Dataset entries:
/-! ## Egress.lean -/
theorem State.countPort_kept (s : State) (lp : Nat) (f : PortCounts → PortCounts) :
    (s.countPort lp f).now = s.now ∧ (s.countPort lp f).pending = s.pending ∧
    (s.countPort lp f).answer = s.answer ∧ (s.countPort lp f).emits = s.emits ∧
    (s.countPort lp f).fresh = s.fresh ∧ (s.countPort lp f).links = s.links ∧ (s.countPort lp f).shed = s.shed ∧
    (s.countPort lp f).copy = s.copy ∧ (s.countPort lp f).rings = s.rings ∧ (s.countPort lp f).str = s.str ∧
    (s.countPort lp f).egr = s.egr ∧ (s.countPort lp f).alm = s.alm ∧ (s.countPort lp f).allots = s.allots ∧
    (s.countPort lp f).irq = s.irq ∧ (s.countPort lp f).mem = s.mem ∧ (s.countPort lp f).flt = s.flt ∧
    (s.countPort lp f).cal = s.cal ∧ (s.countPort lp f).gauge = s.gauge ∧ (s.countPort lp f).mod = s.mod ∧
    (s.countPort lp f).clk = s.clk ∧ (s.countPort lp f).boot = s.boot := by
  simp [State.ite_kept .., State.countPort, State.modPort]
theorem State.countQueue_kept (s : State) (q : Nat) (f : Queue → Queue) :
    (s.countQueue q f).now = s.now ∧ (s.countQueue q f).pending = s.pending ∧
    (s.countQueue q f).answer = s.answer ∧ (s.countQueue q f).emits = s.emits ∧
    (s.countQueue q f).fresh = s.fresh ∧ (s.countQueue q f).links = s.links ∧ (s.countQueue q f).shed = s.shed ∧
    (s.countQueue q f).copy = s.copy ∧ (s.countQueue q f).fwd = s.fwd ∧ (s.countQueue q f).rings = s.rings ∧
    (s.countQueue q f).str = s.str ∧ (s.countQueue q f).alm = s.alm ∧ (s.countQueue q f).allots = s.allots ∧
    (s.countQueue q f).irq = s.irq ∧ (s.countQueue q f).mem = s.mem ∧ (s.countQueue q f).flt = s.flt ∧
    (s.countQueue q f).cal = s.cal ∧ (s.countQueue q f).gauge = s.gauge ∧ (s.countQueue q f).mod = s.mod ∧
    (s.countQueue q f).clk = s.clk ∧ (s.countQueue q f).boot = s.boot := by
  simp [State.ite_kept .., State.countQueue, State.modQueue]
theorem State.countGroup_kept (s : State) (k : Nat) (f : QGroup → QGroup) :
    (s.countGroup k f).now = s.now ∧ (s.countGroup k f).pending = s.pending ∧
    (s.countGroup k f).answer = s.answer ∧ (s.countGroup k f).emits = s.emits ∧
    (s.countGroup k f).fresh = s.fresh ∧ (s.countGroup k f).links = s.links ∧ (s.countGroup k f).shed = s.shed ∧
    (s.countGroup k f).copy = s.copy ∧ (s.countGroup k f).fwd = s.fwd ∧ (s.countGroup k f).rings = s.rings ∧
    (s.countGroup k f).str = s.str ∧ (s.countGroup k f).alm = s.alm ∧ (s.countGroup k f).allots = s.allots ∧
    (s.countGroup k f).irq = s.irq ∧ (s.countGroup k f).mem = s.mem ∧ (s.countGroup k f).flt = s.flt ∧
    (s.countGroup k f).cal = s.cal ∧ (s.countGroup k f).gauge = s.gauge ∧ (s.countGroup k f).mod = s.mod ∧
    (s.countGroup k f).clk = s.clk ∧ (s.countGroup k f).boot = s.boot := by
  simp [State.ite_kept .., State.countGroup, State.modQGroup]
theorem State.police_kept (s : State) (n : Nat) (f : Frame) :
    (s.police n f).2.now = s.now ∧ (s.police n f).2.pending = s.pending ∧ (s.police n f).2.answer = s.answer ∧
    (s.police n f).2.emits = s.emits ∧ (s.police n f).2.fresh = s.fresh ∧ (s.police n f).2.links = s.links ∧
    (s.police n f).2.shed = s.shed ∧ (s.police n f).2.copy = s.copy ∧ (s.police n f).2.fwd = s.fwd ∧
    (s.police n f).2.rings = s.rings ∧ (s.police n f).2.str = s.str ∧ (s.police n f).2.alm = s.alm ∧
    (s.police n f).2.allots = s.allots ∧ (s.police n f).2.irq = s.irq ∧ (s.police n f).2.mem = s.mem ∧
    (s.police n f).2.flt = s.flt ∧ (s.police n f).2.cal = s.cal ∧ (s.police n f).2.gauge = s.gauge ∧
    (s.police n f).2.mod = s.mod ∧ (s.police n f).2.clk = s.clk ∧ (s.police n f).2.boot = s.boot := by
  simp [State.modPolicer, State.police]
theorem State.gatesAt_kept (s : State) (lp : Nat) (t : Int) :
    (s.gatesAt lp t).pending = s.pending ∧ (s.gatesAt lp t).answer = s.answer ∧ (s.gatesAt lp t).emits = s.emits ∧
    (s.gatesAt lp t).fresh = s.fresh ∧ (s.gatesAt lp t).links = s.links ∧ (s.gatesAt lp t).shed = s.shed ∧
    (s.gatesAt lp t).copy = s.copy ∧ (s.gatesAt lp t).fwd = s.fwd ∧ (s.gatesAt lp t).rings = s.rings ∧
    (s.gatesAt lp t).str = s.str ∧ (s.gatesAt lp t).alm = s.alm ∧ (s.gatesAt lp t).allots = s.allots ∧
    (s.gatesAt lp t).irq = s.irq ∧ (s.gatesAt lp t).mem = s.mem ∧ (s.gatesAt lp t).flt = s.flt ∧
    (s.gatesAt lp t).cal = s.cal ∧ (s.gatesAt lp t).gauge = s.gauge ∧ (s.gatesAt lp t).mod = s.mod ∧
    (s.gatesAt lp t).clk = s.clk ∧ (s.gatesAt lp t).boot = s.boot := by
  simp [State.modGate, State.gatesAt]
theorem State.takeHead_kept (s : State) (q : Nat) :
    (s.takeHead q).now = s.now ∧ (s.takeHead q).pending = s.pending ∧ (s.takeHead q).answer = s.answer ∧
    (s.takeHead q).emits = s.emits ∧ (s.takeHead q).fresh = s.fresh ∧ (s.takeHead q).links = s.links ∧
    (s.takeHead q).shed = s.shed ∧ (s.takeHead q).copy = s.copy ∧ (s.takeHead q).fwd = s.fwd ∧
    (s.takeHead q).rings = s.rings ∧ (s.takeHead q).str = s.str ∧ (s.takeHead q).alm = s.alm ∧
    (s.takeHead q).allots = s.allots ∧ (s.takeHead q).irq = s.irq ∧ (s.takeHead q).mem = s.mem ∧
    (s.takeHead q).flt = s.flt ∧ (s.takeHead q).cal = s.cal ∧ (s.takeHead q).gauge = s.gauge ∧
    (s.takeHead q).mod = s.mod ∧ (s.takeHead q).clk = s.clk ∧ (s.takeHead q).boot = s.boot := by
  simp [State.ite_kept .., State.modQGroup, State.modQueue, State.takeHead]
theorem State.gateTrim_kept (s : State) (q : Nat) (k : Nat) :
    (s.gateTrim q k).now = s.now ∧ (s.gateTrim q k).pending = s.pending ∧ (s.gateTrim q k).answer = s.answer ∧
    (s.gateTrim q k).emits = s.emits ∧ (s.gateTrim q k).fresh = s.fresh ∧ (s.gateTrim q k).links = s.links ∧
    (s.gateTrim q k).shed = s.shed ∧ (s.gateTrim q k).copy = s.copy ∧ (s.gateTrim q k).fwd = s.fwd ∧
    (s.gateTrim q k).rings = s.rings ∧ (s.gateTrim q k).str = s.str ∧ (s.gateTrim q k).alm = s.alm ∧
    (s.gateTrim q k).allots = s.allots ∧ (s.gateTrim q k).irq = s.irq ∧ (s.gateTrim q k).mem = s.mem ∧
    (s.gateTrim q k).flt = s.flt ∧ (s.gateTrim q k).cal = s.cal ∧ (s.gateTrim q k).gauge = s.gauge ∧
    (s.gateTrim q k).mod = s.mod ∧ (s.gateTrim q k).clk = s.clk ∧ (s.gateTrim q k).boot = s.boot := by
  induction k generalizing s with
  | zero => simp [State.gateTrim]
  | succ k ih => simp only [State.gateTrim]; (repeat' split) <;> simp_all [State.ite_kept ..,
  State.takeHead_kept .., State.countQueue_kept .., State.releaseCopy_kept ..]
theorem State.trimHead_kept (s : State) (q : Nat) :
    (s.trimHead q).now = s.now ∧ (s.trimHead q).pending = s.pending ∧ (s.trimHead q).answer = s.answer ∧
    (s.trimHead q).emits = s.emits ∧ (s.trimHead q).fresh = s.fresh ∧ (s.trimHead q).links = s.links ∧
    (s.trimHead q).shed = s.shed ∧ (s.trimHead q).copy = s.copy ∧ (s.trimHead q).fwd = s.fwd ∧
    (s.trimHead q).rings = s.rings ∧ (s.trimHead q).str = s.str ∧ (s.trimHead q).alm = s.alm ∧
    (s.trimHead q).allots = s.allots ∧ (s.trimHead q).irq = s.irq ∧ (s.trimHead q).mem = s.mem ∧
    (s.trimHead q).flt = s.flt ∧ (s.trimHead q).cal = s.cal ∧ (s.trimHead q).gauge = s.gauge ∧
    (s.trimHead q).mod = s.mod ∧ (s.trimHead q).clk = s.clk ∧ (s.trimHead q).boot = s.boot := by
  simp [State.trimHead, State.gateTrim_kept ..]
theorem State.dropFull_kept (s : State) (q : Nat) :
    (s.dropFull q).now = s.now ∧ (s.dropFull q).pending = s.pending ∧ (s.dropFull q).answer = s.answer ∧
    (s.dropFull q).emits = s.emits ∧ (s.dropFull q).fresh = s.fresh ∧ (s.dropFull q).links = s.links ∧
    (s.dropFull q).shed = s.shed ∧ (s.dropFull q).copy = s.copy ∧ (s.dropFull q).fwd = s.fwd ∧
    (s.dropFull q).rings = s.rings ∧ (s.dropFull q).str = s.str ∧ (s.dropFull q).alm = s.alm ∧
    (s.dropFull q).allots = s.allots ∧ (s.dropFull q).irq = s.irq ∧ (s.dropFull q).mem = s.mem ∧
    (s.dropFull q).flt = s.flt ∧ (s.dropFull q).cal = s.cal ∧ (s.dropFull q).gauge = s.gauge ∧
    (s.dropFull q).mod = s.mod ∧ (s.dropFull q).clk = s.clk ∧ (s.dropFull q).boot = s.boot := by
  simp [State.ite_kept .., State.dropFull, State.countQueue_kept ..]
theorem State.putTail_kept (s : State) (q : Nat) (p : QPkt) :
    (s.putTail q p).now = s.now ∧ (s.putTail q p).pending = s.pending ∧ (s.putTail q p).answer = s.answer ∧
    (s.putTail q p).emits = s.emits ∧ (s.putTail q p).fresh = s.fresh ∧ (s.putTail q p).links = s.links ∧
    (s.putTail q p).shed = s.shed ∧ (s.putTail q p).copy = s.copy ∧ (s.putTail q p).fwd = s.fwd ∧
    (s.putTail q p).rings = s.rings ∧ (s.putTail q p).str = s.str ∧ (s.putTail q p).alm = s.alm ∧
    (s.putTail q p).allots = s.allots ∧ (s.putTail q p).irq = s.irq ∧ (s.putTail q p).mem = s.mem ∧
    (s.putTail q p).flt = s.flt ∧ (s.putTail q p).cal = s.cal ∧ (s.putTail q p).gauge = s.gauge ∧
    (s.putTail q p).mod = s.mod ∧ (s.putTail q p).clk = s.clk ∧ (s.putTail q p).boot = s.boot := by
  simp [State.ite_kept .., State.modQGroup, State.modQueue, State.putTail, State.trimHead_kept ..]
theorem State.enqueue_kept (s : State) (q : Nat) (p : QPkt) (ingress : Nat) :
    (s.enqueue q p ingress).now = s.now ∧ (s.enqueue q p ingress).pending = s.pending ∧
    (s.enqueue q p ingress).answer = s.answer ∧ (s.enqueue q p ingress).emits = s.emits ∧
    (s.enqueue q p ingress).fresh = s.fresh ∧ (s.enqueue q p ingress).links = s.links ∧
    (s.enqueue q p ingress).shed = s.shed ∧ (s.enqueue q p ingress).copy = s.copy ∧
    (s.enqueue q p ingress).rings = s.rings ∧ (s.enqueue q p ingress).str = s.str ∧
    (s.enqueue q p ingress).alm = s.alm ∧ (s.enqueue q p ingress).allots = s.allots ∧
    (s.enqueue q p ingress).irq = s.irq ∧ (s.enqueue q p ingress).mem = s.mem ∧
    (s.enqueue q p ingress).flt = s.flt ∧ (s.enqueue q p ingress).cal = s.cal ∧
    (s.enqueue q p ingress).gauge = s.gauge ∧ (s.enqueue q p ingress).mod = s.mod ∧
    (s.enqueue q p ingress).clk = s.clk ∧ (s.enqueue q p ingress).boot = s.boot := by
  simp only [State.enqueue]; (repeat' split) <;> simp [State.ite_kept .., State.dropFull_kept ..,
  State.dropRef_kept .., State.police_kept .., State.countQueue_kept .., State.countPort_kept ..,
  State.takeBuffer_kept .., State.putTail_kept .., State.takeDeep_kept ..]
theorem State.countWaits_kept (s : State) (lp : Nat) :
    (s.countWaits lp).now = s.now ∧ (s.countWaits lp).pending = s.pending ∧ (s.countWaits lp).answer = s.answer ∧
    (s.countWaits lp).emits = s.emits ∧ (s.countWaits lp).fresh = s.fresh ∧ (s.countWaits lp).links = s.links ∧
    (s.countWaits lp).shed = s.shed ∧ (s.countWaits lp).copy = s.copy ∧ (s.countWaits lp).fwd = s.fwd ∧
    (s.countWaits lp).rings = s.rings ∧ (s.countWaits lp).str = s.str ∧ (s.countWaits lp).alm = s.alm ∧
    (s.countWaits lp).allots = s.allots ∧ (s.countWaits lp).irq = s.irq ∧ (s.countWaits lp).mem = s.mem ∧
    (s.countWaits lp).flt = s.flt ∧ (s.countWaits lp).cal = s.cal ∧ (s.countWaits lp).gauge = s.gauge ∧
    (s.countWaits lp).mod = s.mod ∧ (s.countWaits lp).clk = s.clk ∧ (s.countWaits lp).boot = s.boot := by
  simp [State.ite_kept .., State.countWaits, State.countQueue_kept ..]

__WORK ITEM__. Within the entries above, find every line where the string "modQueue" occurs, and copy it.

__SOLUTION TO THE PROBLEM__.
  simp [State.ite_kept .., State.countQueue, State.modQueue]
  simp [State.ite_kept .., State.modQGroup, State.modQueue, State.takeHead]
  simp [State.ite_kept .., State.modQGroup, State.modQueue, State.putTail, State.trimHead_kept ..]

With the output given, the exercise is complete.